Jardine released A Postcard from California, his solo debut, in June 2010 (re-released with two extra tracks on April 3, 2012). The album features contributions from Beach Boys Brian Wilson, Carl Wilson (posthumously), Bruce Johnston, David Marks, and Mike Love. There are also guest appearances from Glen Campbell (who had frequently worked with The Beach Boys as a touring musician and session guitarist in the mid-1960s), David Crosby, Neil Young, Stephen Stills, Steve Miller, Scott Mathews, Gerry Beckley and Dewey Bunnell (members of America) and Flea. A spoken intermission written by Stephen Kalinich, called "Tidepool Interlude", features actor Alec Baldwin. Also in 2010, Brian Wilson and Jardine sang on "We Are the World 25: for Haiti", a new recording of "We Are the World" (with partially revised lyrics), which was released as a charity single to benefit the population of Haiti. Jardine made his first appearance with the Beach Boys touring band in more than 10 years in 2011 at a tribute concert for Ronald Reagan's 100th birthday; at this concert, he sang lead on "Help Me, Rhonda" and "Sloop John B". He made a handful of other appearances with Love and Johnston's touring band in preparation for a reunion.

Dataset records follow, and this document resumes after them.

/-- Under R28's form of `buf` the next word goes behind the defined entries. -/
theorem State.StoreInv.write_index {s : State} (h : s.StoreInv) (v : Word) :
    s.buf.write s.index.toNat v = s.buf ++ [(s.index.toNat, v)] :=
  WordStore.write_fresh _ _ _ fun _ hj => List.mem_range.1 (h ▸ hj)

/-- While a word is to come, `index` counts on without wrapping. -/
theorem toNat_index_succ {s : State} (h : s.index.toNat < s.count.toNat) : (s.index + 1).toNat = s.index.toNat + 1 := by
  have hcount := s.count.isLt
  rw [BitVec.toNat_add, show (1 : Word).toNat = 1 from rfl]
  omega

/-- Storing the next word keeps R28's form of `buf`. -/
theorem State.StoreInv.putWord {s : State} (h : s.StoreInv) (hmore : s.index.toNat < s.count.toNat) (v : Word) :
    (s.putWord v).StoreInv := by
  rw [State.StoreInv, State.putWord_buf, State.putWord_index, h.write_index, toNat_index_succ hmore, List.map_append, h,
    List.range_succ]
  rfl

/-- Storing the next word appends it to the defined words. -/
theorem State.StoreInv.words_putWord {s : State} (h : s.StoreInv) (v : Word) : (s.putWord v).words = s.words ++ [v] := by
  rw [State.words, State.putWord_buf, h.write_index, List.map_append]
  rfl

/-! ### The parts of the invariant -/

/-- A state of another phase meets the error relations too when both phases are `ERROR` or neither is. -/
theorem State.ErrorInv.congr {s t : State} (h : s.ErrorInv) (herr : t.err = s.err) (hinfo : t.info = s.info)
    (hphase : t.phase = .error ↔ s.phase = .error) : t.ErrorInv := by
  rw [State.ErrorInv, herr, hinfo, hphase]
  exact h

/-- Before `DONE` nothing is listed (R215). -/
theorem State.ListingInv.empty {s : State} (h : s.ListingInv) (hp : s.phase ≠ .done) : s.cursor = 0 ∧ s.listing = [] := by
  obtain ⟨-, hcursor, hlisting⟩ := h
  rw [hcursor hp] at hlisting
  exact ⟨hcursor hp, hlisting⟩

/-- An empty listing is the first 0 lines of any container's. -/
theorem State.ListingInv.of_empty {s : State} (h : s.cursor = 0 ∧ s.listing = []) : s.ListingInv := by
  obtain ⟨hcursor, hlisting⟩ := h
  exact ⟨by omega, fun _ => hcursor, by rw [hcursor, hlisting]; rfl⟩

/-- A byte added to `nbytes` gathered bytes makes one byte more (R44). -/
theorem toNat_shiftIn_lt {acc : Word} {n : Nat} (h : acc.toNat < 256 ^ n) (b : Byte) :
    (shiftIn acc b).toNat < 256 ^ (n + 1) := by
  have hb := b.isLt
  simp only [shiftIn, BitVec.toNat_add, BitVec.toNat_shiftLeft, BitVec.toNat_setWidth, Nat.shiftLeft_eq, Nat.pow_succ]
  omega

/-- What the source still has to give is well formed when an event has been taken (R43). -/
theorem sourceWf_tail {e : InputEvent} {rest : List InputEvent} (h : sourceWf (e :: rest) = true) : sourceWf rest = true := by
  cases e with
  | byte b => exact h
  | sourceEnd | fail =>
    obtain rfl : rest = [] := List.isEmpty_iff.1 h
    rfl

/-! ### The reader's updates keep the invariant -/

section
variable {s : State} (h : s.Inv)
include h

/-- In `WORDS` the buffer has an entry for the word to come (R28). -/
theorem State.Inv.room (hp : s.phase = .words) : s.index.toNat < Config.capWords.toNat := by
  obtain ⟨-, ⟨-, -, -, hwords, -⟩, -⟩ := h
  obtain ⟨hmore, hcap⟩ := hwords hp
  exact hmore.trans_le hcap

/-- Taking an event from the source keeps the invariant. -/
theorem State.Inv.tail {e : InputEvent} {rest : List InputEvent} (hi : s.input = e :: rest) :
    State.Inv { s with input := rest } := by
  obtain ⟨herr, hcount, hacc, hstore, hlist, hsource⟩ := h
  exact ⟨herr, hcount, hacc, hstore, hlist, sourceWf_tail (hi ▸ hsource)⟩

/-- Raising an error while nothing is listed keeps the invariant (R191). -/
theorem State.Inv.raise (hp : s.phase ≠ .done) (e : ReaderError) (i : ErrorInfo) : (s.raise e i).Inv := by
  obtain ⟨-, ⟨hle, -⟩, ⟨hacc, -⟩, hstore, hlist, hsource⟩ := h
  exact ⟨⟨by simp, by simp⟩, ⟨hle, nofun, nofun, nofun, nofun⟩, ⟨hacc, nofun⟩, hstore, .of_empty (hlist.empty hp), hsource⟩

/-- Gathering a byte keeps the invariant (R44). -/
theorem State.Inv.gather (hp : s.phase ≠ .done) (hn : s.nbytes.val < 3) (b : Byte) : (s.gather (shiftIn s.acc b)).Inv := by
  obtain ⟨herr, hcount, ⟨hacc, -⟩, hstore, hlist, hsource⟩ := h
  have hsucc : (s.nbytes + 1).val = s.nbytes.val + 1 := by omega
  have hbytes : (shiftIn s.acc b).toNat < 256 ^ (s.nbytes + 1).val := hsucc ▸ toNat_shiftIn_lt hacc b
  exact ⟨herr, hcount, ⟨hbytes, fun hd => absurd hd hp⟩, hstore, hlist, hsource⟩

/-- Clearing the gathered bytes keeps the invariant (R44). -/
theorem State.Inv.takeField : s.takeField.Inv := by
  obtain ⟨herr, hcount, -, hstore, hlist, hsource⟩ := h
  exact ⟨herr, hcount, ⟨Nat.one_pos, fun _ => rfl⟩, hstore, hlist, hsource⟩

/-- Latching the count keeps the invariant (R46). -/
theorem State.Inv.latchCount (hp : s.phase = .count) (v : Word) : (s.latchCount v).Inv := by
  obtain ⟨herr, ⟨-, hheader, -⟩, ⟨hacc, -⟩, hstore, hlist, hsource⟩ := h
  obtain ⟨-, hstart, hindex⟩ := hheader hp
  have hle : s.index.toNat ≤ v.toNat := by simp [hindex]
  exact ⟨herr.congr rfl rfl (by simp [hp]), ⟨hle, nofun, fun _ => ⟨hstart, hindex⟩, nofun, nofun⟩, ⟨hacc, nofun⟩, hstore,
    .of_empty (hlist.empty (by simp [hp])), hsource⟩

/-- Latching the start address and ending the header keeps the invariant, whichever of its three ends it comes to (R47). -/
theorem State.Inv.endOfHeader (hp : s.phase = .start) (hn : s.nbytes = 0) (v : Word) :
    (endOfHeader Config.capWords (s.latchStart v)).Inv := by
  obtain ⟨herr, ⟨hle, -, hheader, -⟩, ⟨hacc, -⟩, hstore, hlist, hsource⟩ := h
  obtain ⟨-, hindex⟩ := hheader hp
  have hempty := hlist.empty (by simp [hp])
  have hzero : s.index.toNat = 0 := by simp [hindex]
  rcases endOfHeader_cases Config.capWords (s.latchStart v) with ⟨-, hend⟩ | ⟨-, hcount, hend⟩ | ⟨hcap, hcount, hend⟩ <;> rw [hend]
  · exact ⟨⟨by simp, by simp⟩, ⟨hle, nofun, nofun, nofun, nofun⟩, ⟨hacc, nofun⟩, hstore, .of_empty hempty, hsource⟩
  · exact ⟨herr.congr rfl rfl (by simp [hp]), ⟨hle, nofun, nofun, nofun, fun _ => hindex.trans hcount.symm⟩,
      ⟨hacc, fun _ => hn⟩, hstore, .of_empty hempty, hsource⟩
  · have hpos : s.index.toNat < s.count.toNat := hzero ▸ Nat.pos_of_ne_zero (mt (BitVec.eq_of_toNat_eq (y := 0)) hcount)
    exact ⟨herr.congr rfl rfl (by simp [hp]), ⟨hle, nofun, nofun, fun _ => ⟨hpos, hcap⟩, nofun⟩, ⟨hacc, nofun⟩, hstore,
      .of_empty hempty, hsource⟩

/-- Storing a word, and ending the words with the last one, keeps the invariant (R48). -/
theorem State.Inv.putWord (hp : s.phase = .words) (hn : s.nbytes = 0) (v : Word) :
    ((s.putWord v).enter (if s.index + 1 = s.count then .done else .words)).Inv := by
  obtain ⟨herr, ⟨-, -, -, hwords, -⟩, ⟨hacc, -⟩, hstore, hlist, hsource⟩ := h
  obtain ⟨hlt, hcap⟩ := hwords hp
  have hstore' : (s.putWord v).StoreInv := hstore.putWord hlt v
  have hindex := toNat_index_succ hlt
  have hempty := hlist.empty (by simp [hp])
  by_cases hlast : s.index + 1 = s.count
  · rw [if_pos hlast]
    exact ⟨herr.congr rfl rfl (by simp [hp]), ⟨le_of_eq (congrArg _ hlast), nofun, nofun, nofun, fun _ => hlast⟩,
      ⟨hacc, fun _ => hn⟩, hstore', .of_empty hempty, hsource⟩
  · rw [if_neg hlast]
    have hmore : (s.index + 1).toNat < s.count.toNat := by
      have hne : (s.index + 1).toNat ≠ s.count.toNat := mt BitVec.eq_of_toNat_eq hlast
      omega
    exact ⟨herr.congr rfl rfl (by simp [hp]), ⟨hmore.le, nofun, nofun, fun _ => ⟨hmore, hcap⟩, nofun⟩, ⟨hacc, nofun⟩,
      hstore', .of_empty hempty, hsource⟩

/-- A completed field keeps the invariant, in every phase (R44). -/
theorem State.Inv.completeField (hn : s.nbytes = 0) {v : Word} {t : State}
    (hstep : completeField Config.capWords v s = .next t) : t.Inv := by
  rw [Machine.completeField] at hstep
  split at hstep
  next hp => exact Host.Outcome.next.inj hstep ▸ h.latchCount hp v
  next hp => exact Host.Outcome.next.inj hstep ▸ h.endOfHeader hp hn v
  next hp =>
    rw [storeWord_of_room v hp (h.room hp)] at hstep
    exact Host.Outcome.next.inj hstep ▸ h.putWord hp hn v
  next => exact Host.Outcome.next.inj hstep ▸ h
  next => exact Host.Outcome.next.inj hstep ▸ h

/-- An event the reader takes keeps the invariant (R44, R49, R50). -/
theorem State.Inv.readEvent (hp : s.phase ≠ .done) {e : InputEvent} {t : State}
    (hstep : readEvent Config.capWords e s = .next t) : t.Inv := by
  rcases readEvent_cases Config.capWords e s with ⟨-, he⟩ | ⟨-, he⟩ | ⟨b, -, hn, he⟩ | ⟨b, -, -, he⟩ <;> rw [he] at hstep
  · exact Host.Outcome.next.inj hstep ▸ h.raise hp _ _
  · exact Host.Outcome.next.inj hstep ▸ h.raise hp _ _
  · exact Host.Outcome.next.inj hstep ▸ h.gather hp hn b
  · exact h.takeField.completeField rfl hstep

end

/-! ### The pass keeps the invariant -/

/-- One more line of a listing is the line of the next word (R175). -/
theorem linesUpTo_succ (start : Word) {words : List Word} {k : Nat} {w : Word} (h : words[k]? = some w) :
    linesUpTo start words (k + 1) = linesUpTo start words k ++ lineOf (pcAt start k) (decode (pcAt start k) w) := by
  have hline : lineAt start words k = lineOf (pcAt start k) (decode (pcAt start k) w) := by rw [lineAt, h]
  rw [linesUpTo, List.range_succ, List.flatMap_append, List.flatMap_singleton, hline]
  rfl

section
variable {s : State} (h : s.Inv)
include h

/-- In `DONE` a word to be listed is one of the container's, so the state presents it (R29). -/
theorem State.Inv.presents (hp : s.phase = .done) (hmore : s.cursor < s.count.toNat) :
    ∃ w, s.words[s.cursor]? = some w ∧ Presents s w := by
  obtain ⟨-, ⟨-, -, -, -, hdone⟩, -, hstore, -⟩ := h
  have hlt : s.cursor < s.words.length := by rwa [hstore.length_words, hdone hp]
  have hword : s.words[s.cursor]? = some s.words[s.cursor] := List.getElem?_eq_getElem hlt
  exact ⟨_, hword, hp, hmore, State.bufWord_of_written _ ((hstore.read_eq _).trans hword)⟩

/-- Listing the word at the cursor keeps the invariant (R175). -/
theorem State.Inv.list (hp : s.phase = .done) (hmore : s.cursor < s.count.toNat) {w : Word}
    (hw : s.words[s.cursor]? = some w) : (s.list (decode s.pc w)).Inv := by
  obtain ⟨herr, hcount, hacc, hstore, ⟨-, -, hlisting⟩, hsource⟩ := h
  refine ⟨herr, hcount, hacc, hstore, ⟨hmore, fun hne => absurd hp hne, ?_⟩, hsource⟩
  exact (congrArg (· ++ _) hlisting).trans (linesUpTo_succ s.start hw).symm

/-- In `DONE` with a word to be listed, a step lists the container's word at the cursor. -/
theorem State.Inv.step_lists (hp : s.phase = .done) (hmore : s.cursor < s.count.toNat) :
    ∃ d, step s = .next (s.list d) ∧ (s.list d).Inv := by
  obtain ⟨w, hword, hw⟩ := h.presents hp hmore
  exact ⟨_, Machine.step_lists hw, h.list hp hmore hword⟩

end

/-! ### The statements -/

/-- Settles O52: the reader's step keeps the invariant by `State.Inv.readEvent`, the pass by `State.Inv.list`, and an error changes
nothing. -/
theorem everyStepKeepsTheInvariant : Obligations.EveryStepKeepsTheInvariant := by
  intro s t h hstep
  rcases step_cases s with ⟨hr, hs⟩ | ⟨hp, hs⟩ | ⟨-, hs⟩
  · have hp : s.phase ≠ .done := fun hd => by simp [hd, Phase.reading] at hr
    rcases readStep_cases s with ⟨-, hread⟩ | ⟨e, rest, hi, hread⟩ <;> rw [hs, hread] at hstep
    · exact Host.Outcome.next.inj hstep ▸ h
    · exact (h.tail hi).readEvent hp hstep
  · by_cases hmore : s.cursor < s.count.toNat
    · obtain ⟨d, hlist, hinv⟩ := h.step_lists hp hmore
      exact Host.Outcome.next.inj (hlist.symm.trans hstep) ▸ hinv
    · rw [hs, listStep, if_neg hmore] at hstep
      exact Host.Outcome.next.inj hstep ▸ h
  · exact Host.Outcome.next.inj (hs.symm.trans hstep) ▸ h

/-- The invariant holds at the start of a pass over any source of R43's form. -/
theorem boot_inv {input : List InputEvent} (h : sourceWf input = true) : (State.boot input).Inv :=
  ⟨⟨by simp, by simp⟩, ⟨le_rfl, fun _ => ⟨rfl, rfl, rfl⟩, nofun, nofun, nofun⟩, ⟨Nat.one_pos, nofun⟩, rfl,
    .of_empty ⟨rfl, rfl⟩, h⟩

/-- Settles O51: every relation of the invariant holds of R32's values. -/
theorem theInvariantHoldsAtReset : Obligations.TheInvariantHoldsAtReset :=
  ⟨boot_inv rfl, fun s h => boot_inv (input := s.input) h⟩

/-- A completed field stops the reader exactly on a word for an index that the buffer does not have. -/
theorem completeField_stops_iff (cap v : Word) (s : State) :
    (completeField cap v s = .fault .outsideBuffer ↔ s.phase = .words ∧ cap.toNat ≤ s.index.toNat) ∧
    ∀ r, completeField cap v s ≠ .refused r := by
  rw [completeField]
  cases hp : s.phase
  case words =>
    rcases storeWord_cases cap v s with ⟨hroom, -, h⟩ | ⟨hroom, -, h⟩ | ⟨hfull, h⟩ <;> simp [h] <;> omega
  all_goals simp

In December 2011, it was announced that Brian Wilson, Mike Love, Al Jardine, David Marks, and Bruce Johnston would reunite for a new Beach Boys album and The Beach Boys 50th Anniversary Reunion Tour in 2012. On February 12, 2012, the Beach Boys performed at the 2012 Grammy Awards, in what was billed as a "special performance" by organizers. It marked the group's first live performance to include Wilson since 1996, Jardine since 1998, and Marks since 1999. Released on June 5, That's Why God Made the Radio debuted at number 3 on the US charts, expanding the group's span of Billboard 200 top-ten albums across 49 years and one week, passing the Beatles with 47 years of top-ten albums. Critics generally regarded the album as an "uneven" collection, with most of the praise centered on its closing musical suite. The album features the song "From There to Back Again,” on which Jardine shared lead vocals with Wilson. Critics have acclaimed Jardine's performance in the song, with Ryan Reed of Paste magazine praising his "stand-out lead vocal", while John Bush of Allmusic deemed the song the "most beautiful" in the album, having been "impeccably" framed by Wilson around Jardine's "aging but still sweet" voice. (Also in 2012, David Marks released the album The Circle Continues, which featured a guest appearance from Jardine on vocals on the song "I Sail Away".)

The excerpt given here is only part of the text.